* [To do]
In the data that follows, find the line with "(R450, R463) -/"; transcribe it, every later line up to the one with "def State.forceField (s", and that line as well, exactly and with no others.
----
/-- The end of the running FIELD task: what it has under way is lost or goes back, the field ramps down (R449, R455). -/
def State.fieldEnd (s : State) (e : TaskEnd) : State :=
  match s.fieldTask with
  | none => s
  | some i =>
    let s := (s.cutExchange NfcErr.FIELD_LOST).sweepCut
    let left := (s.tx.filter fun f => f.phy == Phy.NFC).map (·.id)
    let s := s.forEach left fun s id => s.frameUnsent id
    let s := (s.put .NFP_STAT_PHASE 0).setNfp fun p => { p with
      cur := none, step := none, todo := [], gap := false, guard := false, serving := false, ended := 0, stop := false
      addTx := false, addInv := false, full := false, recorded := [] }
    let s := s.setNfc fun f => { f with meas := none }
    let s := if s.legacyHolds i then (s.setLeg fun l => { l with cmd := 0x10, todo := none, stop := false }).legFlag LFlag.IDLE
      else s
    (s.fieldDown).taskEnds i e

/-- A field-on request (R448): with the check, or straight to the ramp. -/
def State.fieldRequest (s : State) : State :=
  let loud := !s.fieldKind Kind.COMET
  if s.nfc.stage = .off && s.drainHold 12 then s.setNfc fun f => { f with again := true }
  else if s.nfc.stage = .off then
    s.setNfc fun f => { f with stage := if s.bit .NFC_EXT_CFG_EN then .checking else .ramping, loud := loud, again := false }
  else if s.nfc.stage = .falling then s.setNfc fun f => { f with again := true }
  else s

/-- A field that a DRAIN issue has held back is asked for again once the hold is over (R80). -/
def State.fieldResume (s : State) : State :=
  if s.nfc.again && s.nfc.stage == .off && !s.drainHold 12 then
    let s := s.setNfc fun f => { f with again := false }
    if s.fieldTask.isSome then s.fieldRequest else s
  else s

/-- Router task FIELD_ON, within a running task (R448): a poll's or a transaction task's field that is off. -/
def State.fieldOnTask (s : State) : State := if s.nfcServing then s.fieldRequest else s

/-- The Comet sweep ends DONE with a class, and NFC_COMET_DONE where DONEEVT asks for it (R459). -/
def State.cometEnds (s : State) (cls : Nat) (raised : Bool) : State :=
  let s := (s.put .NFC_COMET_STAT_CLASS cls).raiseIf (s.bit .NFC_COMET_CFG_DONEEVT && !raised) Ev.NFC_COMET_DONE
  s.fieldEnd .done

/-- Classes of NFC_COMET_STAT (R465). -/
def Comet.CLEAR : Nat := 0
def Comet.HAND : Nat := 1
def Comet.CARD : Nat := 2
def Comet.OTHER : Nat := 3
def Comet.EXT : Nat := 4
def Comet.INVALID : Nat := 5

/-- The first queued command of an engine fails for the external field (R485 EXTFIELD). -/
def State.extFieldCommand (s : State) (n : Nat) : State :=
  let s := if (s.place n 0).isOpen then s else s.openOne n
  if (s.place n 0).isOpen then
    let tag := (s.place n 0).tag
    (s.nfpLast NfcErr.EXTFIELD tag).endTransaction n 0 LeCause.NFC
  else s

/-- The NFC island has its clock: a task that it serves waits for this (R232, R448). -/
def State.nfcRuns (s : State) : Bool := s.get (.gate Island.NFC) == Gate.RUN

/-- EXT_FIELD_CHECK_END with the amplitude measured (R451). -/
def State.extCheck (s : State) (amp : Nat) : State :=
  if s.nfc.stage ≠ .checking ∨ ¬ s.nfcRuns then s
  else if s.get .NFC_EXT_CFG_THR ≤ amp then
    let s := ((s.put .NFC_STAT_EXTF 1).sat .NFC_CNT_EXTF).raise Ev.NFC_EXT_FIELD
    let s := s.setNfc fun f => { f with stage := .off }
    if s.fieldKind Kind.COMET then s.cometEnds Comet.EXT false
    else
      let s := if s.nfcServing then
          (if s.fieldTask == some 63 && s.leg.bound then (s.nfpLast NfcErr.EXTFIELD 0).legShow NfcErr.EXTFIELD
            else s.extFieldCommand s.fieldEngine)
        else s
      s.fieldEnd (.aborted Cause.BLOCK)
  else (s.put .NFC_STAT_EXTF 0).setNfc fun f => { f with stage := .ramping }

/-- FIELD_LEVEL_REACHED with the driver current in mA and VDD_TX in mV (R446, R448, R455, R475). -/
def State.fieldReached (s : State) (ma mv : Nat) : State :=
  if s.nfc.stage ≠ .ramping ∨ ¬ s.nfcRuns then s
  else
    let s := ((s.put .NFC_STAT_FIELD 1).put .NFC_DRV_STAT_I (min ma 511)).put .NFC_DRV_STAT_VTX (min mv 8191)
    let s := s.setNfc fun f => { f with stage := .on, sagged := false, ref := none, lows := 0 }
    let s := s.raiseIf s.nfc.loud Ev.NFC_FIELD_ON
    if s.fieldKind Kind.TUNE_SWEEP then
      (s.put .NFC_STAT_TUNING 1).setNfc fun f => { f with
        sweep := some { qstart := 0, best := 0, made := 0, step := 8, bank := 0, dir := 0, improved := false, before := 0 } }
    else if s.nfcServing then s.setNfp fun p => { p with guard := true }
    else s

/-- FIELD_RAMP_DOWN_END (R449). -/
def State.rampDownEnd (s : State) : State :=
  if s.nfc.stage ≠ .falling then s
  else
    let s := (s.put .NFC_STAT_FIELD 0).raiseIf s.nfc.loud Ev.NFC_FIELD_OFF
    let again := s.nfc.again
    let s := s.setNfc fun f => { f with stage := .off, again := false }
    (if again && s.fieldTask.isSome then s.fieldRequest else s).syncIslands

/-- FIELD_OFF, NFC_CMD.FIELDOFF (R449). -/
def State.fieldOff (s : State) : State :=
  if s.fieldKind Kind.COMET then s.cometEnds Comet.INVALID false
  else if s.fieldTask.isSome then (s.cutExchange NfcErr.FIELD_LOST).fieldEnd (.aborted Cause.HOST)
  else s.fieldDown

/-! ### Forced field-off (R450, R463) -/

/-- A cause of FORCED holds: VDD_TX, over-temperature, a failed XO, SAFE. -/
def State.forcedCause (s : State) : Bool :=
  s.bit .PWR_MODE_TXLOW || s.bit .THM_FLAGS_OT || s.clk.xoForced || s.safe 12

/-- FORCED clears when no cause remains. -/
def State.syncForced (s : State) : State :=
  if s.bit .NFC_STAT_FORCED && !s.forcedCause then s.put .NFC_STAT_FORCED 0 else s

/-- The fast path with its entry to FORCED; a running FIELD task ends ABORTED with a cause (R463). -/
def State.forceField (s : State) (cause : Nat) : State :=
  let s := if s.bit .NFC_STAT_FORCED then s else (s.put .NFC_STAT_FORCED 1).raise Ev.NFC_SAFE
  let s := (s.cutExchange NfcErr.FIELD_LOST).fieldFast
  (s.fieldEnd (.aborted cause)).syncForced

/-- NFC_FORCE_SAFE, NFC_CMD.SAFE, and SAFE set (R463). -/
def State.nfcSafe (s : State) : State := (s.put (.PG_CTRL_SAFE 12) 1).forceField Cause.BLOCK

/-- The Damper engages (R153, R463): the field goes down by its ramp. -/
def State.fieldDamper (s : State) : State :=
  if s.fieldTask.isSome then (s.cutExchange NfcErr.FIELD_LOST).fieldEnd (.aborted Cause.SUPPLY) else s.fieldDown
----
* [Response to this task]
/-! ### Forced field-off (R450, R463) -/

/-- A cause of FORCED holds: VDD_TX, over-temperature, a failed XO, SAFE. -/
def State.forcedCause (s : State) : Bool :=
  s.bit .PWR_MODE_TXLOW || s.bit .THM_FLAGS_OT || s.clk.xoForced || s.safe 12

/-- FORCED clears when no cause remains. -/
def State.syncForced (s : State) : State :=
  if s.bit .NFC_STAT_FORCED && !s.forcedCause then s.put .NFC_STAT_FORCED 0 else s

/-- The fast path with its entry to FORCED; a running FIELD task ends ABORTED with a cause (R463). -/
def State.forceField (s : State) (cause : Nat) : State :=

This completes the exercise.